20 September 2021

Walt Disney World 50 for 50: The Era of Air Travel

When it comes to extinct attractions we often have a moment or two in the attraction that shine brighter in our mind more than the rest of the attraction. Sometimes it is the big splashy ‘wow’ moment and sometimes it can be that small little detail from the queue that really stuck with us. You can always tell a great attraction from its ability for each guest to have a very different element that was that special place for them. Take, for example Delta Dreamflight.

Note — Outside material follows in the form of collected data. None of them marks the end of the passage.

theorem foldl_land_stillOut (l : List Land) (n : Nat) (g : Engine) :
    (atDist (n + 1) (stillOut l)).foldl Engine.land g = (atDist (n + 2) l).foldl Engine.land g := by
  induction l generalizing g with
  | nil => rfl
  | cons r l ih =>
    by_cases h1 : r.dist = n + 2
    · have e1 : atDist (n + 1) (stillOut (r :: l)) = { r with dist := r.dist - 1 } :: atDist (n + 1) (stillOut l) := by
        simp [stillOut, atDist, h1]
      have e2 : atDist (n + 2) (r :: l) = r :: atDist (n + 2) l := by simp [atDist, h1]
      rw [e1, e2, List.foldl_cons, List.foldl_cons, land_dist, ih]
    · have e1 : atDist (n + 1) (stillOut (r :: l)) = atDist (n + 1) (stillOut l) := by
        simp only [stillOut, atDist, List.map_cons, List.filter_filter]
        rw [List.filter_cons_of_neg]
        simp; omega
      have e2 : atDist (n + 2) (r :: l) = atDist (n + 2) l := by simp [atDist, h1]
      rw [e1, e2, ih]

theorem foldl_land_fly (l : List Land) (g : Engine) : (l.foldl Engine.land g).fly = g.fly := by
  induction l generalizing g with
  | nil => rfl
  | cons r l ih =>
    rw [List.foldl_cons, ih]
    unfold Engine.land
    cases r.dest <;> (try rfl)
    dsimp only; split <;> rfl

/-- After `n` further cycles, the results of an instruction at distance `n + 1` are the last to have landed. -/
theorem advances_last (L : List Land) (hL : ∀ r ∈ L, 1 ≤ r.dist) (n : Nat) (g : Engine) (f : List Land)
    (hf : g.fly = f ++ L) : ∃ G, g.advances (n + 1) = (atDist (n + 1) L).foldl Engine.land G := by
  induction n generalizing g f L with
  | zero =>
    refine ⟨(dueNow f).foldl Engine.land { g with fly := stillOut g.fly }, ?_⟩
    show g.advance = _
    rw [advance_eq]
    rw [hf, dueNow_append, List.foldl_append, foldl_land_dueNow _ hL]
  | succ n ih =>
    have hfly : g.advance.fly = stillOut f ++ stillOut L := by
      rw [advance_eq, foldl_land_fly, hf, ← stillOut_append]
    obtain ⟨G, hG⟩ := ih (stillOut L) (stillOut_pos L) g.advance (stillOut f) hfly
    refine ⟨G, ?_⟩
    show g.advance.advances (n + 1) = _
    rw [hG, foldl_land_stillOut]

theorem retired_last (g : Engine) (L : List Land) (hL : ∀ r ∈ L, 1 ≤ r.dist) (n : Nat) :
    ∃ G, (g.retired L).advances n = (atDist (n + 1) L).foldl Engine.land G :=
  advances_last L hL n { g with fly := g.fly ++ L } g.fly rfl

/-- With nothing else in flight, nothing lands before an instruction's first result is due. -/
theorem advances_wait (n : Nat) (g : Engine) (h : ∀ r ∈ g.fly, n < r.dist) :
    ∃ f, g.advances n = { g with fly := f } := by
  induction n generalizing g with
  | zero => exact ⟨g.fly, rfl⟩
  | succ n ih =>
    have h0 : dueNow g.fly = [] := by
      rw [dueNow, List.filter_eq_nil_iff]
      intro r hr
      obtain ⟨q, hq, rfl⟩ := List.mem_map.1 hr
      have := h q hq
      simp; omega
    have ha : g.advance = { g with fly := stillOut g.fly } := by rw [advance_eq, h0]; rfl
    obtain ⟨f, hf⟩ := ih g.advance (by
      intro r hr
      rw [ha] at hr
      simp only [stillOut, List.mem_filter, List.mem_map] at hr
      obtain ⟨⟨q, hq, rfl⟩, -⟩ := hr
      have := h q hq
      simp only; omega)
    exact ⟨f, by show g.advance.advances n = _; rw [hf, ha]⟩

theorem retired_wait (g : Engine) (L : List Land) (n : Nat) (hg : g.fly = []) (hL : ∀ r ∈ L, n + 1 < r.dist) :
    ∃ f, (g.retired L).advances n = { g with fly := f } :=
  advances_wait (n + 1) { g with fly := g.fly ++ L } (by simpa [hg] using hL)

/-! ### The end of a run leaves the results in flight -/

/-- `g` with what the end of a run sets. -/
def Engine.closed (g : Engine) (a : Option Nat) (b : Option Nat) (c : Bool) : Engine :=
  { g with tend := a, task := b, issuing := c }

theorem land_closed (g : Engine) (a b : Option Nat) (c : Bool) (r : Land) :
    (g.closed a b c).land r = (g.land r).closed a b c := by
  unfold Engine.land Engine.closed
  cases r.dest <;> (try rfl)
  dsimp only; split <;> rfl

theorem foldl_land_closed (l : List Land) (g : Engine) (a b : Option Nat) (c : Bool) :
    l.foldl Engine.land (g.closed a b c) = (l.foldl Engine.land g).closed a b c := by
  induction l generalizing g with
  | nil => rfl
  | cons r l ih => rw [List.foldl_cons, List.foldl_cons, land_closed, ih]

theorem advance_closed (g : Engine) (a b : Option Nat) (c : Bool) : (g.closed a b c).advance = g.advance.closed a b c := by
  rw [advance_eq, advance_eq, ← foldl_land_closed]; rfl

theorem advances_closed (n : Nat) (g : Engine) (a b : Option Nat) (c : Bool) :
    (g.closed a b c).advances n = (g.advances n).closed a b c := by
  induction n generalizing g with
  | zero => rfl
  | succ n ih =>
    show (g.closed a b c).advance.advances n = _
    rw [advance_closed, ih]; rfl

theorem ended_closed (g : Engine) : ∃ a b c, g.ended = g.closed a b c := by
  unfold Engine.ended
  split
  · exact ⟨_, _, _, rfl⟩
  · exact ⟨g.tend, g.task, g.issuing, rfl⟩

/-- All that an instruction acting on registers does to its engine, `n` cycles later: its results at distance `n + 1` are
the last to have landed. -/
theorem issue_last (s : State) (i : Issue) (len : Nat) (c : Guard) (x : State → Effect) (L : List Land) (st sl : Nat)
    (f : Flow) (h : Safety.Runs s i c) (hx : x s = .ok s L st sl f) (hL : ∀ r ∈ L, 1 ≤ r.dist) (n : Nat) :
    ∃ G a b k, ((s.issue i len c false x).finish.eng i.e).advances n =
      ((atDist (n + 1) L).foldl Engine.land G).closed a b k := by
  rw [issue_runs s i len c x h, hx, eng_finish, issueOn_ok_eng]
  obtain ⟨a, b, k, he⟩ := ended_closed (((s.eng i.e).issued (1 + st + i.stall + s.fixedStall i.e len sl) len f L))
  rw [he, advances_closed]
  obtain ⟨G, hG⟩ := retired_last (((s.eng i.e).spent (1 + st + i.stall + s.fixedStall i.e len sl)).flowStep len f) L hL n
  exact ⟨G, a, b, k, by rw [Engine.issued, hG]⟩

/-- With nothing in flight before, the registers stand until its first result lands. -/
theorem issue_wait (s : State) (i : Issue) (len : Nat) (c : Guard) (x : State → Effect) (L : List Land) (st sl : Nat)
    (f : Flow) (h : Safety.Runs s i c) (hx : x s = .ok s L st sl f) (n : Nat) (hg : (s.eng i.e).fly = [])
    (hL : ∀ r ∈ L, n + 1 < r.dist) :
    ∃ G q a b k, ((s.issue i len c false x).finish.eng i.e).advances n = ({ G with fly := q } : Engine).closed a b k ∧
      ((s.eng i.e).spent (1 + st + i.stall + s.fixedStall i.e len sl)).FlowOnly G := by
  rw [issue_runs s i len c x h, hx, eng_finish, issueOn_ok_eng]
  obtain ⟨a, b, k, he⟩ := ended_closed (((s.eng i.e).issued (1 + st + i.stall + s.fixedStall i.e len sl) len f L))
  rw [he, advances_closed]
  have hf := flowStep_flowOnly ((s.eng i.e).spent (1 + st + i.stall + s.fixedStall i.e len sl)) len f
  obtain ⟨q, hq⟩ := retired_wait (((s.eng i.e).spent (1 + st + i.stall + s.fixedStall i.e len sl)).flowStep len f) L n
    (by rw [hf.1]; exact hg) hL
  exact ⟨_, q, a, b, k, by rw [Engine.issued, hq], hf⟩

/-- Two engines hold the same registers, loop counters and ST.TM apart. -/
def SameFile (g h : Engine) : Prop :=
  h.w = g.w ∧ h.a = g.a ∧ h.x = g.x ∧ h.m = g.m ∧ h.b = g.b ∧ h.l = g.l ∧ h.p = g.p ∧ h.lk = g.lk ∧ h.lkT = g.lkT ∧
    (h.st = g.st ∨ h.st = g.st &&& 0x7FFF)

theorem sameFile_flow {g h : Engine} (n : Nat) (f : (g.spent n).FlowOnly h) (q : List Land) (a b : Option Nat) (c : Bool) :
    SameFile g (({ h with fly := q } : Engine).closed a b c) := by
  obtain ⟨f1, f2⟩ := f
  rw [f1]
  exact ⟨rfl, rfl, rfl, rfl, rfl, rfl, rfl, rfl, rfl, f2⟩

/-- A result at distance `d` of an instruction that acts on registers. -/
theorem issue_result {α : Type} (read : Engine → α) (new : α) (d : Nat) (s : State) (i : Issue) (len : Nat) (c : Guard)
    (x : State → Effect) (L : List Land) (st sl : Nat) (f : Flow) (h : Safety.Runs s i c)
    (hx : x s = .ok s L st sl f) (hd : 1 ≤ d) (hL : ∀ r ∈ L, d ≤ r.dist)
    (hf : ∀ g h, SameFile g h → read h = read g)
    (hn : ∀ G, read ((atDist d L).foldl Engine.land G) = new) :
    Safety.ResultAt s (s.issue i len c false x).finish i.e d read new := by
  obtain ⟨d, rfl⟩ : ∃ k, d = k + 1 := ⟨d - 1, by omega⟩
  refine ⟨?_, ?_⟩
  · obtain ⟨G, a, b, k, hG⟩ := issue_last s i len c x L st sl f h hx (fun r hr => by have := hL r hr; omega) d
    rw [Nat.add_sub_cancel, hG, hf ((atDist (d + 1) L).foldl Engine.land G)
      (((atDist (d + 1) L).foldl Engine.land G).closed a b k) ⟨rfl, rfl, rfl, rfl, rfl, rfl, rfl, rfl, rfl, .inl rfl⟩, hn]
  · intro hg n hnd
    obtain ⟨G, q, a, b, k, hG, hfl⟩ := issue_wait s i len c x L st sl f h hx n hg
      (fun r hr => by have := hL r hr; omega)
    rw [hG]
    exact hf _ _ (sameFile_flow _ hfl q a b k)

end Sys2Proof.Machine
end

Delta Dreamflight opened in June of 1989 and flew guests through the history of flight and across the globe until January of 1998. It wasn't the first attraction in this space to focus on the joys of air travel, however. It was preceded by If You Had Wings in 1972 and the short-lived If You Could Fly in 1987. Back in 1989, many guests who experienced the Delta Dreamflight iteration of the attraction remember the front section of the plane, known as the Spirit of Delta, and the gate that comprised much of the queue or the cut-out barnyard aerial show that filled a vast show room. Some remember the video screen with high flying stunts, the smoky turbine effect, or the pop-up book of air travel. For me, however it was always the scene with the global clipper.

The scene starts in San Francisco, as seen here, with the flying boat docked across from the Golden Gate Bridge. Guests would then move into the dining area of the global clipper, a Martin M-130 that began flying in 1934 and had its final flight in 1945, which is dripping in elegance. Exiting the other side of the clipper, and guests find themselves in a scene that jumps right off of the tour book of Japan. A quick turn, and guests are atop the hills of Paris, complete with sidewalk café and a Delta plane projected in the distant clouds.

There is so much that I love from the first several decades of Tomorrowland, and Delta Dreamflight is definitely up there for the 1980s babies. Maybe it was the fact that I didn’t fly anywhere as a child, or maybe it was just that fascination with cool looking vehicles, but Delta Dreamflight, its scenes and music are ingrained in my memory and instantly bring a smile to my face. And there is no section of that attraction that I remember more fondly than global clipper tour. What was your favorite scene of Delta Dreamflight?